Chris Peterson, like almost every single PAC-12 coach, berated the late start times and off-night games that the PAC-12 has been forced into due to a miserably awful arrangement Larry Scott made with ESPN and Fox when it comes to their TV contract. Obviously, those complaints have fallen on deaf ears, as Larry Scott could give a crap less about what his coaches feel, as is the case with school presidents who continuously fail to back up their coaches. Kirk Herbstreit said on national TV this week that Peterson ought to not complain about it, but thank ESPN for the exposure. He is dead wrong. The PAC-12 has largely suffered under the conditions of this awful TV deal, and the bowl deal that they were backed into is even worse. Every other conference has largely benefited from the deal, getting plum daytime kickoffs, and just about any major bowl they want, while the PAC-12 gets stuck playing well after midnight on the east coast, loses exposure for their players, and has their second best team ending up in the Holiday or Alamo Bowls. Yeah, Herbie, the conference ought to thank you for that. What a loon.

Point Four: Sam Boyd Stadium was flat for UNLV/San Diego State a week after shootings.
I was at Sam Boyd with my Wife last night to witness the UNLV vs. SDSU contest, and expected a lot more energy to get out and support the Rebels, if only for a distraction from the tragic events in this town last weekend. I was wrong. The crowd was flat as a pancake from the start, and the SDSu crowd, which was effectively as large as the UNLV crowd, basically slept their way through the night. It was a shocking turn for me, as I thought there would be some rally in the crowd to get behind the UNLV program, but the stadium was rife with empty seats (we had not a soul around us for several rows), and the energy level was the standard here, bored and careless.

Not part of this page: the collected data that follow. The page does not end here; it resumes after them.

/-- The least subnormal, the greatest finite number, and a zero of either sign in the delay pair. -/
theorem witness_PassThroughSection : isFinite32 0x00000001 = true ∧ isZero32 0x00000001 = false
    ∧ isFinite32 0xFF7FFFFF = true ∧ isZero32 0xFF7FFFFF = false ∧ isZero32 0x80000000 = true
    ∧ isZero32 0x00000000 = true := by decide
theorem witness_BiquadWorkedExample : isNaN32 0x7FC00000 = true ∧ isNaN32 0xFF800001 = true := by decide
theorem witness_BiquadKeepsZeros : (∀ j : Fin 5, isFinite32 (#v[0xFF7FFFFF, 1, 2, 3, 0x3F800000] : Vector F32 5)[j] = true)
    ∧ isZero32 0x80000000 = true ∧ isZero32 0x00000000 = true := by decide
theorem witness_NaNDelayStays : (∃ t, exec (.push 0) { run with z := .replicate 8 (.replicate 2 0x7FC00000) } = .next t)
    ∧ run.phase ≠ phaseIdle ∧ Instr.push 0 ≠ .rst
    ∧ isNaN32 ({ run with z := .replicate 8 (.replicate 2 0x7FC00000) } : State).z[(7 : Fin 8)][0] = true :=
  ⟨⟨_, rfl⟩, by decide, by decide, by decide⟩
/-- Two states that agree on what each of the three bands depends on, with other draws. -/
theorem witness_BandsAreIndependent : ∃ s s' : State, s.draws ≠ s'.draws
    ∧ (s.coef[0] = s'.coef[0] ∧ s.z[0] = s'.z[0] ∧ s.z[1] = s'.z[1])
    ∧ (s.coef[1] = s'.coef[1] ∧ s.coef[2] = s'.coef[2] ∧ s.z[2] = s'.z[2] ∧ s.z[3] = s'.z[3] ∧ s.z[4] = s'.z[4]
        ∧ s.z[5] = s'.z[5])
    ∧ s.coef[3] = s'.coef[3] ∧ s.z[6] = s'.z[6] ∧ s.z[7] = s'.z[7] := ⟨run, { full with draws := 7 }, by decide⟩
theorem witness_ConfigurationDoesNotReachStream : (∃ t, exec (.push 0) full = .next t) ∧ (∃ t, exec .flush full = .next t)
    ∧ (∃ t, exec (.enc 0) full = .next t) ∧ ∃ t, exec (.dec 0) full = .next t :=
  ⟨⟨_, rfl⟩, ⟨_, rfl⟩, ⟨_, rfl⟩, ⟨_, rfl⟩⟩
theorem witness_ZeroStreamGivesZeroBins : Inv zeros ∧ zeros.phase = phaseRun ∧ FiniteCoefs zeros ∧ Silent zeros
    ∧ isZero32 0x80000000 = true := by
  refine ⟨witness_inv_zeros, by decide, ?_, ⟨?_, rfl, rfl⟩, by decide⟩
  · unfold FiniteCoefs; decide
  · decide

/-- The number of a finite pattern, from its sign and its units. -/
theorem f32Rat_of_value (a : F32) (neg : Bool) (mag : Nat) (h : value32 a = .finite neg mag) :
    f32Rat a = (signedMag neg mag : ℚ) / 2 ^ 149 := by rw [f32Rat, h]

/-- 0.75, a boundary of the codes, and `-0.0`, the boundary of the operands. -/
theorem witness_EncIsClampedFloor : isFinite32 0x3F400000 = true ∧ f32Rat 0x3F400000 = 3 / 4
    ∧ isFinite32 0x80000000 = true ∧ f32Rat 0x80000000 = 0 := by
  refine ⟨by decide, ?_, by decide, ?_⟩
  · rw [f32Rat_of_value _ false (3 * 2 ^ 147) (by decide)]; norm_num [signedMag]
  · rw [f32Rat_of_value _ true 0 (by decide)]; norm_num [signedMag]
theorem witness_EncOfNegativeAndNaN : isNaN32 0xFF800000 = false ∧ (0xFF800000#32 : F32).msb = true
    ∧ isZero32 0xFF800000 = false ∧ isZero32 0x80000001 = false ∧ isNaN32 0x7F800001 = true := by decide
theorem witness_EncodeIsMonotone : f32ge 0x80000000 0x00000000 = true ∧ f32le 0x80000000 0x7F800000 = true
    ∧ f32ge 0x7F800000 0 = true ∧ f32le 0x7F800000 0x7F800000 = true := by decide

/-- Finite operands on both sides of the rounding limit, zeros of either sign, and a divisor that is not zero. -/
theorem witness_F32ArithmeticRoundsToNearest : isFinite32 0x7F7FFFFF = true ∧ isFinite32 0x00000001 = true
    ∧ isFinite32 (f32add 0 0x7F7FFFFF 0x00000001) = true ∧ f32add 0 0x7F7FFFFF 0x7F7FFFFF = signedInf32 false
    ∧ f32mul 0 0xFF7FFFFF 0x7F7FFFFF = signedInf32 true ∧ isZero32 0x7F7FFFFF = false ∧ isZero32 0x80000000 = true
    ∧ f32sub 0 0x7F7FFFFF 0x7F7FFFFF = signedZero32 false ∧ f32add 0 0x80000000 0x80000000 = signedZero32 true
    ∧ f32mul 0 0x80000000 0x3F800000 = signedZero32 true ∧ f32div 0 0x80000000 0x3F800000 = signedZero32 true
    ∧ f32div 0 0x3F800000 0x80000000 = signedInf32 true ∧ isZero32 0x00000001 = false
    ∧ f32add 0 0x7F800000 0x3F800000 = signedInf32 false ∧ f32div 0 0xBF800000 0x7F800000 = signedZero32 true := by
  decide +kernel

theorem f64Rat_least : f64Rat 0x0000000000000001 ≠ 0 := by
  have h : value64 0x0000000000000001 = .finite false 1 := by decide +kernel
  rw [f64Rat, h]
  show ((signedMag false 1 : ℤ) : ℚ) / 2 ^ 1074 ≠ 0
  rw [show signedMag false 1 = 1 from rfl, Int.cast_one]
  exact div_ne_zero one_ne_zero (pow_ne_zero _ two_ne_zero)

theorem f64Rat_zero (neg : Bool) : f64Rat (signedZero64 neg) = 0 := by
  have h : value64 (signedZero64 neg) = .finite neg 0 := by revert neg; decide
  rw [f64Rat, h]
  cases neg <;> simp [signedMag]

theorem witness_F64ArithmeticRoundsToNearest : isFinite64 0x7FEFFFFFFFFFFFFF = true
    ∧ isFinite64 0x0000000000000001 = true ∧ isFinite64 0x8000000000000000 = true
    ∧ isFinite64 (f64add 0 0x7FEFFFFFFFFFFFFF 0x0000000000000001) = true
    ∧ f64add 0 0x7FEFFFFFFFFFFFFF 0x7FEFFFFFFFFFFFFF = signedInf64 false
    ∧ f64Rat 0x0000000000000001 ≠ 0 ∧ f64Rat (signedZero64 true) = 0 :=
  ⟨by decide, by decide, by decide, by decide +kernel, by decide +kernel, f64Rat_least, f64Rat_zero _⟩
theorem witness_F64To32RoundsToNearest : isFinite64 0x7FEFFFFFFFFFFFFF = true ∧ isFinite64 0x8000000000000000 = true
    ∧ f64Rat (signedZero64 true) = 0 ∧ f64to32 0 0x7FEFFFFFFFFFFFFF = signedInf32 false
    ∧ f64to32 0 0x0000000000000001 = 0x00000000 := ⟨by decide, by decide, f64Rat_zero _, by decide +kernel, by decide +kernel⟩
theorem witness_F64SqrtRoundsToNearest : isFinite64 0x0000000000000001 = true
    ∧ (0x0000000000000001#64 : F64).msb = false ∧ isFinite64 0x7FEFFFFFFFFFFFFF = true := by decide
/-- A draw is a NaN in both formats, so the last two clauses have NaN results to speak of. -/
theorem witness_ProducedNaNsAreQuiet : isNaN32 0x7F800001 = true ∧ isNaN64 0x7FF0000000000001 = true
    ∧ (0x8000000000000001#64).msb = true ∧ 0x8000000000000001#64 ≠ signedZero64 true
    ∧ isNaN32 (f32sub 3 0x7F800000 0x7F800000) = true ∧ isNaN64 (f64sqrt 3 0x8000000000000001) = true := by
  refine ⟨by decide, by decide, by decide, by decide, ?_, ?_⟩
  · exact isNaN32_quietNan32 3
  · have h : value64 0x8000000000000001 = .finite true 1 := by decide +kernel
    rw [f64sqrt, h]
    exact isNaN64_quietNan64 3
/-- Finite operands, NaNs, and pairs of numbers in either order, zeros of both signs and infinities among them. -/
theorem witness_ComparisonsAreNumeric : isFinite32 0x00000001 = true ∧ isFinite32 0x80000000 = true
    ∧ isNaN32 0xFFC00000 = true ∧ isNaN32 0x00000000 = false ∧ isNaN32 0x7F800000 = false ∧ isNaN32 0xFF800000 = false
    ∧ f32ge 0x00000000 0x80000000 = true ∧ f32ge 0x80000000 0x00000000 = true ∧ f32ge 0xFF800000 0x7F800000 = false
    ∧ f32ge 0x7F800000 0xFF800000 = true := by decide
theorem witness_BandSquareIsExact : isFinite32 0x00000001 = true ∧ isFinite32 0xFF7FFFFF = true := by decide
theorem witness_StepKeepsInv : Inv full ∧ ∃ t, step (presentWord 0x05003F000000 full) = .next t :=
  ⟨witness_inv_full, _, rfl⟩

/-- So many edges at which the host presents nothing and takes every response. -/
def idleEdges (n : Nat) : List PortIn := List.replicate n ⟨false, false, 0, true⟩

theorem idleEdges_rst (n : Nat) : ∀ j ∈ idleEdges n, j.rst = false := fun _ hj => by rw [List.eq_of_mem_replicate hj]

@[simp] theorem idleEdges_length (n : Nat) : (idleEdges n).length = n := List.length_replicate ..

/-- A block that presents a response, held and delivered, with the edges up to `cmd_ready`. -/
theorem witness_PortHoldsResponse : (⟨run, .responding ackRsp, 0⟩ : PortBlock).rspOut = some ackRsp
    ∧ (⟨false, true, 0, false⟩ : PortIn).rspReady = false ∧ (⟨false, true, 0, true⟩ : PortIn).rspReady = true
    ∧ (∀ j ∈ idleEdges (Config.readyCycles 0), j.rst = false)
    ∧ (idleEdges (Config.readyCycles 0)).length = Config.readyCycles (⟨run, .responding ackRsp, 0⟩ : PortBlock).waits :=
  ⟨by decide, by decide, by decide, idleEdges_rst _, idleEdges_length _⟩
/-- A ready block without and with a command, and the edges up to the response. -/
theorem witness_PortRunsCommand : (⟨run, .ready, 0⟩ : PortBlock).cmdReady = true
    ∧ (⟨false, false, 0x05003F000000, false⟩ : PortIn).cmdValid = false
    ∧ (⟨false, true, 0x05003F000000, false⟩ : PortIn).cmdValid = true
    ∧ (∀ j ∈ idleEdges (Config.execCycles 0), j.rst = false)
    ∧ (idleEdges (Config.execCycles 0)).length = Config.execCycles (⟨run, .ready, 0⟩ : PortBlock).waits :=
  ⟨by decide, by decide, by decide, idleEdges_rst _, idleEdges_length _⟩
theorem witness_PortResetOverrides : (⟨true, true, 0x05003F000000, true⟩ : PortIn).rst = true
    ∧ (∀ j ∈ idleEdges (Config.readyCycles 0 + 1), j.rst = false)
    ∧ (idleEdges (Config.readyCycles 0 + 1)).length = Config.readyCycles (⟨run, .ready, 0⟩ : PortBlock).waits + 1 :=
  ⟨by decide, idleEdges_rst _, idleEdges_length _⟩
theorem witness_BlocksAreIndependent : [run, full][1]? = some full := rfl

end Sys2Proof.Tests
end

section
/-! Exact results before rounding: on finite operands each operation yields the number that the operands' numbers
give, in units, and the delivered pattern is that number rounded (R11). -/

namespace Sys2Proof.Machine

/-! ### Signs -/

theorem signed_not (n : Bool) (x : ℚ) : signed (!n) x = -signed n x := by cases n <;> simp [signed]

theorem signed_mul_signed (n m : Bool) (x y : ℚ) : signed n x * signed m y = signed (n != m) (x * y) := by
  cases n <;> cases m <;> simp [signed]

theorem signed_div_signed (n m : Bool) (x y : ℚ) : signed n x / signed m y = signed (n != m) (x / y) := by
  cases n <;> cases m <;> simp [signed, neg_div, div_neg]

theorem signed_mul_right (n : Bool) (x c : ℚ) : signed n (x * c) = signed n x * c := by cases n <;> simp [signed]

theorem signed_div_right (n : Bool) (x c : ℚ) : signed n (x / c) = signed n x / c := by
  rw [div_eq_mul_inv, signed_mul_right, ← div_eq_mul_inv]

@[simp] theorem signed_eq_zero_iff (n : Bool) (x : ℚ) : signed n x = 0 ↔ x = 0 := by cases n <;> simp [signed]

/-! ### The exact results as numbers -/

/-- The exact result is the number `v`, in units of the destination format. -/
def ExactResult.IsNumber (r : ExactResult) (v : ℚ) : Prop :=
  ∃ neg num den, r = .ratio neg num den ∧ 0 < den ∧ signed neg ((num : ℚ) / (den : ℚ)) = v

theorem ExactResult.IsNumber.rounds32 {r : ExactResult} {v : ℚ} (h : r.IsNumber v) (k : Nat) :
    RoundsTo32 (deliver32 k r) (v / 2 ^ 149) := by
  obtain ⟨neg, num, den, rfl, hd, rfl⟩ := h
  exact deliver32_rounds k neg num den hd

theorem ExactResult.IsNumber.rounds64 {r : ExactResult} {v : ℚ} (h : r.IsNumber v) (k : Nat) :
    RoundsTo64 (deliver64 k r) (v / 2 ^ 1074) := by
  obtain ⟨neg, num, den, rfl, hd, rfl⟩ := h
  exact deliver64_rounds k neg num den hd

/-- The sum, by the four branches of `exactAdd`: equal signs, opposite numbers, and the sign of the larger term. -/
theorem exactAdd_isNumber (n m : Bool) (a b : Nat) :
    (exactAdd (.finite n a) (.finite m b)).IsNumber (signed n a + signed m b) := by
  by_cases hs : n = m
  · subst hs
    exact ⟨n, a + b, 1, by simp [exactAdd], one_pos, by cases n <;> simp [signed, add_comm]⟩
  · obtain rfl : m = !n := Bool.eq_not.mpr (Ne.symm hs)
    rw [signed_not]
    rcases lt_trichotomy a b with hlt | heq | hgt
    · refine ⟨!n, b - a, 1, by simp [exactAdd, hlt.ne, hlt.le], one_pos, ?_⟩
      rw [Nat.cast_sub hlt.le]
      cases n <;> simp [signed, sub_eq_add_neg, add_comm]
    · exact ⟨false, 0, 1, by simp [exactAdd, heq], one_pos, by simp [heq]⟩
    · refine ⟨n, a - b, 1, by simp [exactAdd, hgt.ne', hgt], one_pos, ?_⟩
      rw [Nat.cast_sub hgt.le]
      cases n <;> simp [signed, sub_eq_add_neg, add_comm]

/-- A sum of exactly 0 is negative only if both terms are. -/
theorem exactAdd_of_sum_zero (n m : Bool) (a b : Nat) (h : signed n a + signed m b = 0) :
    exactAdd (.finite n a) (.finite m b) = .ratio (n && m) 0 1 := by
  by_cases hs : n = m
  · subst hs
    have hab : (a : ℚ) + b = 0 := by cases n <;> simp only [signed] at h <;> norm_num at h <;> linarith
    have hab : a + b = 0 := by exact_mod_cast hab
    simp [exactAdd, hab]
  · obtain rfl : m = !n := Bool.eq_not.mpr (Ne.symm hs)
    have hab : (a : ℚ) = b := by cases n <;> simp only [signed] at h <;> norm_num at h <;> linarith
    have hab : a = b := by exact_mod_cast hab
    simp [exactAdd, hab]

theorem exactMul_isNumber (F : FloatFormat) (n m : Bool) (a b : Nat) :
    (exactMul F (.finite n a) (.finite m b)).IsNumber (signed n a * signed m b / 2 ^ F.unitExp) :=
  ⟨n != m, a * b, 2 ^ F.unitExp, rfl, Nat.two_pow_pos _, by
    rw [signed_mul_signed, signed_div_right, Nat.cast_mul, Nat.cast_pow, Nat.cast_ofNat]⟩

theorem exactDiv_isNumber (F : FloatFormat) (n m : Bool) (a b : Nat) (hb : b ≠ 0) :
    (exactDiv F (.finite n a) (.finite m b)).IsNumber (signed n a / signed m b * 2 ^ F.unitExp) :=
  ⟨n != m, a * 2 ^ F.unitExp, b, by simp [exactDiv, hb], Nat.pos_of_ne_zero hb, by
    rw [signed_div_signed, ← signed_mul_right, Nat.cast_mul, Nat.cast_pow, Nat.cast_ofNat, div_mul_eq_mul_div]⟩

/-! ### Delivered zeros and infinities -/

@[simp] theorem FloatFormat.roundRatio_zero (F : FloatFormat) (den : Nat) : F.roundRatio 0 den = 0 := by
  simp [FloatFormat.roundRatio, roundsUp]

@[simp] theorem deliver32_zero (k : Nat) (neg : Bool) (den : Nat) :
    deliver32 k (.ratio neg 0 den) = signedZero32 neg := by
  cases neg <;> simp [deliver32, FloatFormat.deliver, FloatFormat.withSign, signedZero32]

Point Five: TCU is the last hope for the Big 12
Even after a game in which TCU struggled to get out of their own way for the most part, TCU is now the last living hope that the Big 12 has of landing a playoff team, and that hope is dim. TCU still has some major hurdles to get by, and if they trip up just once, the Bug 12 is out of the playoff again. If there is one league that gets shafted by this current arrangement of bowls as much as the PAC-12, it's the Big 12.

Point Six: It was a dark day in the Division 2 ranked teams.

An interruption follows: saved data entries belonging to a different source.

-- ==== Sys2Proof/Syntax.lean ====
section
/-! DEFINITION. The operations of the block that have an encoding: one constructor for each row of
spec/opcode_table.json (spec/30_encoding.md R85, R88). -/

namespace Sys2Proof

/-- The seven consumer commands (R88) and the three received-frame classes (R85). -/
inductive Instr where
  /-- `INIT`, R151. -/
  | init
  /-- `SEND`, R130: its operand is the message, a finite list of bytes (R90). -/
  | send (msg : List Byte)
  /-- `IS_DATA_AVAILABLE`, R202. -/
  | isDataAvailable
  /-- `READ_AND_CLEAR`, R203. -/
  | readAndClear
  /-- `CLEAR`, R200. -/
  | clear
  /-- `DISABLE`, R152. -/
  | disable
  /-- `ENABLE`, R153. -/
  | enable
  /-- `FRAME_STX`: a start-of-message marker was received, R179. -/
  | frameStx
  /-- `FRAME_ETX`: an end-of-message marker was received, R180 and R181. -/
  | frameEtx
  /-- `FRAME_DATA`: any other byte was received, R182 and R183. -/
  | frameData (b : Byte)
  deriving DecidableEq, Repr

end Sys2Proof
end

Arkansas Tech, Humboldt State, Delta State, Sioux Falls, and Texas A&M-Commerce all fell yesterday, opening up some serious D2 playoff debates as to how things are going to fall in just over a month from now. There were several games between ranked opponents, and Sioux Falls and A&M Commerce were both top three teams in the national rankings. Expect some major shuffling of the deck this week, as Shippensburg, who was a top three PRS team out of the PSAC, also fell.

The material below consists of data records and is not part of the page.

-- ==== Sys2Proof/Certificates/Slice0/Obligations.lean ====
section
/-! DEFINITION. The statements for the provers, one `def Obligations.<Name> : Prop` each; OBLIGATIONS.json lists them.
A statement that describes a next state by `with` says that every element it does not name is unchanged: that is its
frame. -/

open Sys2Proof Sys2Proof.Machine

/-! ## Encodings -/

/-- R82: the frame of a byte, bit by bit, and its value. -/
def Obligations.EncodeLaysOutTheFrame : Prop :=
  ∀ b : Byte,
    (encodeByte b).toNat = 2 * b.toNat + 1
      ∧ (encodeByte b).getLsbD 0 = true
      ∧ (∀ k, k < 8 → (encodeByte b).getLsbD (k + 1) = b.getLsbD k)
      ∧ (encodeByte b).getLsbD 9 = false

/-- R83, R61: on the wire the start bit comes first, then data bits 0 to 7, then the stop bit. -/
def Obligations.WireOrderIsLeastSignificantFirst : Prop :=
  ∀ b : Byte,
    wireBits (encodeByte b) = true :: ((List.range 8).map (fun k => b.getLsbD k) ++ [false])

/-- R84: frames that agree in bits 8:1 are received alike, whatever their start and stop bits are. -/
def Obligations.StartAndStopBitsAreNotRead : Prop :=
  ∀ raw raw' : Frame, (∀ k, 1 ≤ k → k ≤ 8 → raw.getLsbD k = raw'.getLsbD k) →
    decode (.frame raw) = decode (.frame raw')

/-- R85, R178: decoding a frame by the table's match and mask is classifying the byte that was sampled, and a frame
sent for a byte is received as that byte's class. -/
def Obligations.FrameDecodeIsClassification : Prop :=
  (∀ raw : Frame, decode (.frame raw) = .ok (classify (frameByte raw)))
    ∧ ∀ b : Byte, decode (.frame (encodeByte b)) = .ok (classify b)

/-- Decode and encode agree on every well-formed operation. -/
def Obligations.DecodeOfEncode : Prop :=
  ∀ i : Instr, i.wellFormed = true → decode (encode i) = .ok i

/-- R88, R89: exactly the words 0x01 to 0x07 are commands, and a command keeps its own word. -/
def Obligations.CommandWordsAreOneToSeven : Prop :=
  ∀ (cmd : CmdWord) (operand : List Byte),
    ((∃ i, decode (.command cmd operand) = .ok i) ↔ 1 ≤ cmd.toNat ∧ cmd.toNat ≤ 7)
      ∧ ∀ i, decode (.command cmd operand) = .ok i → i.wellFormed = true ∧ commandWord i = cmd

/-- A few words written out from the spec's encodings (R85, R88): command words and frames decode to their operations.
How the opcode table numbers them is the model's choice (log entry 5, DESIGN CHOICE): an 8-bit word 1 to 7 is a command
with an empty message, every other word a frame. The last six clauses hold under that choice. -/
def Obligations.TableWordsDecode : Prop :=
  (∀ msg, decode (.command 0b00000010 msg) = .ok (.send msg))
    ∧ decode (.command 0b00000001 []) = .ok .init
    ∧ decode (.command 0b00000111 []) = .ok .enable
    ∧ decode (.frame 0b0000000101) = .ok .frameStx
    ∧ decode (.frame 0b0000000111) = .ok .frameEtx
    ∧ decode (.frame 0b0010001101) = .ok (.frameData 0x46)
    ∧ decodeTableWord 8 0b00000001 = some .init
    ∧ decodeTableWord 8 0b00000010 = some (.send [])
    ∧ decodeTableWord 8 0b00000111 = some .enable
    ∧ decodeTableWord 16 0b0000000101 = some .frameStx
    ∧ decodeTableWord 16 0b0000000111 = some .frameEtx
    ∧ decodeTableWord 16 0b0010001101 = some (.frameData 0x46)

/-- R89: an illegal command word raises `ILLEGAL_COMMAND` with the word recorded, and changes nothing else. -/
def Obligations.IllegalCommandFaults : Prop :=
  ∀ (s : State) (cmd : CmdWord) (operand : List Byte), s.faulted = none →
    (cmd = 0x00 ∨ 0x08 ≤ cmd.toNat) →
      issueCommand cmd operand s = .next { s with faulted := some (.illegalCommand cmd) }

Point Seven: Gameday shafting of San Diego is telling in attitude towards G5.
The ESPN decision to visit an FCS school over visiting San Diego shows that the network, P5 conferences, just don't care about the Group of 5. I am going to be working on getting Mountain West Commish Craig Thompson on our podcast shortly, and this is something I have to grill him on. At what point, when ESPN would rather visit an FCS school rather than go to San Diego State, do the G5 commissioners finally understand how screwed they are, and make a hard choice to break free from the grips of major TV networks and go off on their own? It's time for the preemptive strike to happen. It's simple, the G5 programs are the patsies and slaves to the networks and P5 conferences, and it's time to end the tyranny.